De-coding genetic risk variants in type 1 diabetes

Abstract

The conceptual basis for a genetic predisposition underlying the risk for developing type 1 diabetes (T1D) predates modern human molecular genetics. Over half of the genetic risk has been attributed to the human leukocyte antigen (HLA) class II gene region and to the insulin (INS) gene locus - both thought to confer direction of autoreactivity and tissue specificity. Notwithstanding, questions still remain regarding the functional contributions of a vast array of minor polygenic risk variants scattered throughout the genome that likely influence disease heterogeneity and clinical outcomes. Herein, we summarize the available literature related to the T1D-associated coding variants defined at the time of this review, for the genes PTPN22, IFIH1, SH2B3, CD226, TYK2, FUT2, SIRPG, CTLA4, CTSH and UBASH3A. Data from genotype-selected human cohorts are summarized, and studies from the non-obese diabetic (NOD) mouse are presented to describe the functional impact of these variants in relation to innate and adaptive immunity as well as to β-cell fragility, with expression profiles in tissues and peripheral blood highlighted. The contribution of each variant to progression through T1D staging, including environmental interactions, are discussed with consideration of how their respective protein products may serve as attractive targets for precision medicine-based therapeutics to prevent or suspend the development of T1D.

Keywords: coding variant; human; precision medicine; risk gene; single nucleotide polymorphism; type 1 diabetes.

Figure 1.

Expression profiles of genes containing T1D-associated coding variants. (a) Heatmap depicting relative gene expression by organ.
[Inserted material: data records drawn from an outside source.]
-- ==== Sys2Proof/Laws/Keeps/VecOps.lean ====
section
/-! SUPPORT. The operations of Machine/VecOps.lean keep the queue, the canonical forms and what has been handed outside. -/

namespace Sys2Proof.Laws

open Sys2Proof.Machine

theorem vOut_keeps {x0 x1 x2 x3 x4 x5} : OpKeeps (@vOut x0 x1 x2 x3 x4 x5) := by
  unfold vOut
  repeat' (first | with_reducible (first | assumption | apply ite_keeps | apply op_ite_keeps | apply Keeps.by_id) | (extract_lets +onlyGivenNames x; first | ((refine_lift have hx : Keeps b x := ?_; ?_); all_goals (first | (guard_hyp hx : Keeps b x; clear_value x) | subst x)) | ((refine_lift have hx : OpKeeps x := ?_; ?_); all_goals (first | (guard_hyp hx : OpKeeps x; clear_value x) | subst x)) | ((refine_lift have hx : Keeps b x.1 := ?_; ?_); all_goals (first | (guard_hyp hx : Keeps b x.1; clear_value x) | subst x)) | clear_value x) | (with_reducible apply OpKeeps.lit) | (intro _ _ _) | (with_reducible apply Keeps.mk_other))

theorem vInt2_keeps {x0 x1 x2} : OpKeeps (@vInt2 x0 x1 x2) := by
  unfold vInt2
  repeat' (first | with_reducible (first | assumption | apply Keeps.by_id | apply vOut_keeps) | (with_reducible apply OpKeeps.lit) | (intro _ _ _) | dsimp only)

theorem setvlOut_keeps {x0 x1} : OpKeeps (@setvlOut x0 x1) := by
  unfold setvlOut
  repeat' (first | with_reducible (first | assumption | apply ite_keeps | apply op_ite_keeps | apply Keeps.by_id) | (extract_lets +onlyGivenNames x; first | ((refine_lift have hx : Keeps b x := ?_; ?_); all_goals (first | (guard_hyp hx : Keeps b x; clear_value x) | subst x)) | ((refine_lift have hx : OpKeeps x := ?_; ?_); all_goals (first | (guard_hyp hx : OpKeeps x; clear_value x) | subst x)) | clear_value x) | split | (with_reducible apply OpKeeps.lit) | (intro _ _ _) | (with_reducible apply Keeps.mk_other))

theorem vmovOut_keeps {x0 x1} : OpKeeps (@vmovOut x0 x1) := by
  unfold vmovOut
  repeat' (first | with_reducible (first | assumption | apply Keeps.by_id | apply vOut_keeps) | (with_reducible apply OpKeeps.lit) | (intro _ _ _))

theorem vidOut_keeps {x0 x1} : OpKeeps (@vidOut x0 x1) := by
  unfold vidOut
  repeat' (first | with_reducible (first | assumption | apply Keeps.by_id | apply vOut_keeps) | (with_reducible apply OpKeeps.lit) | (intro _ _ _))

theorem vaddOut_keeps {x0 x1} : OpKeeps (@vaddOut x0 x1) := by
  unfold vaddOut
  repeat' (first | with_reducible (first | assumption | apply Keeps.by_id | apply vInt2_keeps) | (with_reducible apply OpKeeps.lit) | (intro _ _ _))

theorem vsubOut_keeps {x0 x1} : OpKeeps (@vsubOut x0 x1) := by
  unfold vsubOut
  repeat' (first | with_reducible (first | assumption | apply Keeps.by_id | apply vInt2_keeps) | (with_reducible apply OpKeeps.lit) | (intro _ _ _))

theorem vaddsOut_keeps {x0 x1} : OpKeeps (@vaddsOut x0 x1) := by
  unfold vaddsOut
  repeat' (first | with_reducible (first | assumption | apply Keeps.by_id | apply vInt2_keeps) | (with_reducible apply OpKeeps.lit) | (intro _ _ _))

theorem vsubsOut_keeps {x0 x1} : OpKeeps (@vsubsOut x0 x1) := by
  unfold vsubsOut
  repeat' (first | with_reducible (first | assumption | apply Keeps.by_id | apply vInt2_keeps) | (with_reducible apply OpKeeps.lit) | (intro _ _ _))

theorem vandOut_keeps {x0 x1} : OpKeeps (@vandOut x0 x1) := by
  unfold vandOut
  repeat' (first | with_reducible (first | assumption | apply Keeps.by_id | apply vInt2_keeps) | (with_reducible apply OpKeeps.lit) | (intro _ _ _))

theorem vorOut_keeps {x0 x1} : OpKeeps (@vorOut x0 x1) := by
  unfold vorOut
  repeat' (first | with_reducible (first | assumption | apply Keeps.by_id | apply vInt2_keeps) | (with_reducible apply OpKeeps.lit) | (intro _ _ _))

theorem vxorOut_keeps {x0 x1} : OpKeeps (@vxorOut x0 x1) := by
  unfold vxorOut
  repeat' (first | with_reducible (first | assumption | apply Keeps.by_id | apply vInt2_keeps) | (with_reducible apply OpKeeps.lit) | (intro _ _ _))

theorem vshlOut_keeps {x0 x1} : OpKeeps (@vshlOut x0 x1) := by
  unfold vshlOut
  repeat' (first | with_reducible (first | assumption | apply Keeps.by_id | apply vInt2_keeps) | (with_reducible apply OpKeeps.lit) | (intro _ _ _))

theorem vshrOut_keeps {x0 x1} : OpKeeps (@vshrOut x0 x1) := by
  unfold vshrOut
  repeat' (first | with_reducible (first | assumption | apply Keeps.by_id | apply vInt2_keeps) | (with_reducible apply OpKeeps.lit) | (intro _ _ _))

theorem vsarOut_keeps {x0 x1} : OpKeeps (@vsarOut x0 x1) := by
  unfold vsarOut
  repeat' (first | with_reducible (first | assumption | apply Keeps.by_id | apply vInt2_keeps) | (with_reducible apply OpKeeps.lit) | (intro _ _ _))

theorem vminOut_keeps {x0 x1} : OpKeeps (@vminOut x0 x1) := by
  unfold vminOut
  repeat' (first | with_reducible (first | assumption | apply Keeps.by_id | apply vInt2_keeps) | (with_reducible apply OpKeeps.lit) | (intro _ _ _))

theorem vmaxOut_keeps {x0 x1} : OpKeeps (@vmaxOut x0 x1) := by
  unfold vmaxOut
  repeat' (first | with_reducible (first | assumption | apply Keeps.by_id | apply vInt2_keeps) | (with_reducible apply OpKeeps.lit) | (intro _ _ _))

theorem vmulq15Out_keeps {x0 x1} : OpKeeps (@vmulq15Out x0 x1) := by
  unfold vmulq15Out
  repeat' (first | with_reducible (first | assumption | apply Keeps.by_id | apply vOut_keeps) | (with_reducible apply OpKeeps.lit) | (intro _ _ _) | dsimp only)

theorem vmergeOut_keeps {x0 x1} : OpKeeps (@vmergeOut x0 x1) := by
  unfold vmergeOut
  repeat' (first | with_reducible (first | assumption | apply ite_keeps | apply op_ite_keeps | apply Keeps.by_id | apply vOut_keeps) | (with_reducible apply OpKeeps.lit) | (intro _ _ _))

theorem vCompare_keeps {x0 x1 x2 x3} : OpKeeps (@vCompare x0 x1 x2 x3) := by
  unfold vCompare
  repeat' (first | with_reducible (first | assumption | apply ite_keeps | apply op_ite_keeps | apply Keeps.by_id) | (extract_lets +onlyGivenNames x; first | ((refine_lift have hx : Keeps b x := ?_; ?_); all_goals (first | (guard_hyp hx : Keeps b x; clear_value x) | subst x)) | ((refine_lift have hx : OpKeeps x := ?_; ?_); all_goals (first | (guard_hyp hx : OpKeeps x; clear_value x) | subst x)) | ((refine_lift have hx : Keeps b x.1 := ?_; ?_); all_goals (first | (guard_hyp hx : Keeps b x.1; clear_value x) | subst x)) | clear_value x) | (with_reducible apply OpKeeps.lit) | (refine foldl_keeps ?_ ?_) | (refine foldl_fst_keeps ?_ ?_) | (intro _ _ _) | dsimp only | (with_reducible apply Keeps.mk_other))

theorem vcmpOut_keeps {x0 x1} : OpKeeps (@vcmpOut x0 x1) := by
  unfold vcmpOut
  repeat' (first | with_reducible (first | assumption | apply Keeps.by_id | apply vCompare_keeps) | (with_reducible apply OpKeeps.lit) | (intro _ _ _))

theorem vFp2_keeps {x0 x1 x2 x3} : OpKeeps (@vFp2 x0 x1 x2 x3) := by
  unfold vFp2
  repeat' (first | with_reducible (first | assumption | apply Keeps.by_id | apply vOut_keeps) | (with_reducible apply OpKeeps.lit) | (intro _ _ _))

theorem vfaddOut_keeps {x0 x1} : OpKeeps (@vfaddOut x0 x1) := by
  unfold vfaddOut
  repeat' (first | with_reducible (first | assumption | apply Keeps.by_id | apply vFp2_keeps) | (with_reducible apply OpKeeps.lit) | (intro _ _ _))

theorem vfsubOut_keeps {x0 x1} : OpKeeps (@vfsubOut x0 x1) := by
  unfold vfsubOut
  repeat' (first | with_reducible (first | assumption | apply Keeps.by_id | apply vFp2_keeps) | (with_reducible apply OpKeeps.lit) | (intro _ _ _))

theorem vfmulOut_keeps {x0 x1} : OpKeeps (@vfmulOut x0 x1) := by
  unfold vfmulOut
  repeat' (first | with_reducible (first | assumption | apply Keeps.by_id | apply vFp2_keeps) | (with_reducible apply OpKeeps.lit) | (intro _ _ _))

theorem vfmaOut_keeps {x0 x1} : OpKeeps (@vfmaOut x0 x1) := by
  unfold vfmaOut
  repeat' (first | with_reducible (first | assumption | apply Keeps.by_id | apply vFp2_keeps) | (with_reducible apply OpKeeps.lit) | (intro _ _ _))

theorem vfnmsOut_keeps {x0 x1} : OpKeeps (@vfnmsOut x0 x1) := by
  unfold vfnmsOut
  repeat' (first | with_reducible (first | assumption | apply Keeps.by_id | apply vFp2_keeps) | (with_reducible apply OpKeeps.lit) | (intro _ _ _))

theorem vfminOut_keeps {x0 x1} : OpKeeps (@vfminOut x0 x1) := by
  unfold vfminOut
  repeat' (first | with_reducible (first | assumption | apply Keeps.by_id | apply vFp2_keeps) | (with_reducible apply OpKeeps.lit) | (intro _ _ _))

theorem vfmaxOut_keeps {x0 x1} : OpKeeps (@vfmaxOut x0 x1) := by
  unfold vfmaxOut
  repeat' (first | with_reducible (first | assumption | apply Keeps.by_id | apply vFp2_keeps) | (with_reducible apply OpKeeps.lit) | (intro _ _ _))

theorem vfcmpOut_keeps {x0 x1} : OpKeeps (@vfcmpOut x0 x1) := by
  unfold vfcmpOut
  repeat' (first | with_reducible (first | assumption | apply Keeps.by_id | apply vCompare_keeps) | (with_reducible apply OpKeeps.lit) | (intro _ _ _))

theorem vfcvtOut_keeps {x0 x1} : OpKeeps (@vfcvtOut x0 x1) := by
  unfold vfcvtOut
  repeat' (first | with_reducible (first | assumption | apply Keeps.by_id | apply vOut_keeps | apply (vOut_keeps).act | apply (vOut_keeps).after) | split | (with_reducible apply OpKeeps.lit) | (intro _ _ _) | (with_reducible apply Keeps.mk_other))

theorem vldOut_keeps {x0 x1} : OpKeeps (@vldOut x0 x1) := by
  unfold vldOut
  repeat' (first | with_reducible (first | assumption | apply ite_keeps | apply op_ite_keeps | apply Keeps.by_id) | (extract_lets +onlyGivenNames x; first | ((refine_lift have hx : Keeps b x := ?_; ?_); all_goals (first | (guard_hyp hx : Keeps b x; clear_value x) | subst x)) | ((refine_lift have hx : OpKeeps x := ?_; ?_); all_goals (first | (guard_hyp hx : OpKeeps x; clear_value x) | subst x)) | clear_value x) | (with_reducible apply OpKeeps.lit) | (intro _ _ _) | (with_reducible apply Keeps.mk_other))

theorem vstOut_keeps {x0 x1} : OpKeeps (@vstOut x0 x1) := by
  unfold vstOut
  repeat' (first | with_reducible (first | assumption | apply ite_keeps | apply op_ite_keeps | apply Keeps.by_id) | (extract_lets +onlyGivenNames x; first | ((refine_lift have hx : Keeps b x := ?_; ?_); all_goals (first | (guard_hyp hx : Keeps b x; clear_value x) | subst x)) | ((refine_lift have hx : OpKeeps x := ?_; ?_); all_goals (first | (guard_hyp hx : OpKeeps x; clear_value x) | subst x)) | clear_value x) | (with_reducible apply OpKeeps.lit) | (refine foldl_keeps ?_ ?_) | (intro _ _ _) | (with_reducible apply Keeps.mk_other))

end Sys2Proof.Laws
end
Rows are organ classifications utilized in The Human Protein Atlas (HPA), and columns are individual genes containing T1D-associated coding variants. Depicted are the consensus normalized expression (NX) values summarized from HPA, Genotype-Tissue Expression (GTEx), and Functional Annotation of Mammalian Genomes 5 (FANTOM5) transcriptomics datasets. (b) Heatmap of gene expression within immune cell subsets. Data are population averaged gene expression from the Human Cell Atlas Census of Immune Cells, an ultra-low-input (ULI) RNA-Seq dataset. Blue represents high expression, while white represents low expression levels. Cells indicated as natural killer (NK), mucosal-associated invariant T (MAIT), regulatory T cell (Treg), and dendritic cell (DC).

Figure 2.

Coding gene variants converge on signaling and activation pathways to impact autoimmunity. (a) Disruption of FUT2 function and the resulting lack of ABO blood group antigen secretion in the intestinal mucosa can result in impaired barrier function and immunity by increasing susceptibility to some viral infections and altering microbiome composition as well as the microbial metabolites (such as short-chain fatty acids). IFIH1 variants may augment innate responses against enteroviruses. (b) Antiviral or other pro-inflammatory responses in the gut may result in trafficking of APCs to the pancreatic lymph node (pLN), where autoantigen-specific T cells are activated. (c) Activation and function of autoreactive T cells may be exacerbated by T1D-risk variants expressed either in the APC or in the T cell itself. The risk variant of PTPN22 (LYP) abolishes CSK binding, which could result in decreased phosphatase activity and increased TCR signaling. The CTLA4 risk variant results in reduced CTLA4 expression on the T-cell surface, reducing regulation of T-cell activation. Variants in co-stimulatory molecules CD226 and SIRPγ may contribute to pro-inflammatory T-cell skewing by promoting activation of the MAPK/ERK pathway and enhancing the production of inflammatory and cytotoxic molecules, respectively. Treg function may be negatively impacted by a UBASH3A variant, which inhibits NFκB activation and downstream IL-2 production. APCs may contribute to the generation of this pro-inflammatory milieu, as altered LNK function results in enhanced NOD2 signaling, activation of NFκB and production of IL-6 and IL-1β. APC peptide repertoire for presentation may be influenced by a CTSH variant. Variants in TYK2 and IFIH1 may also contribute to innate inflammation through increased induction of IFN stimulated genes (ISGs). (d) Genetic variants may impact β-cell susceptibility to death via sensing of viral or self dsRNA in the case of IFIH1, while a variant within CTSH seems to play a role in TLR3 activation, downstream IFN production and susceptibility to cytokine-induced damage. T1D-associated TYK2 variants may enhance β-cell expression of ISGs, including MHC I and CXCL10. Created with BioRender.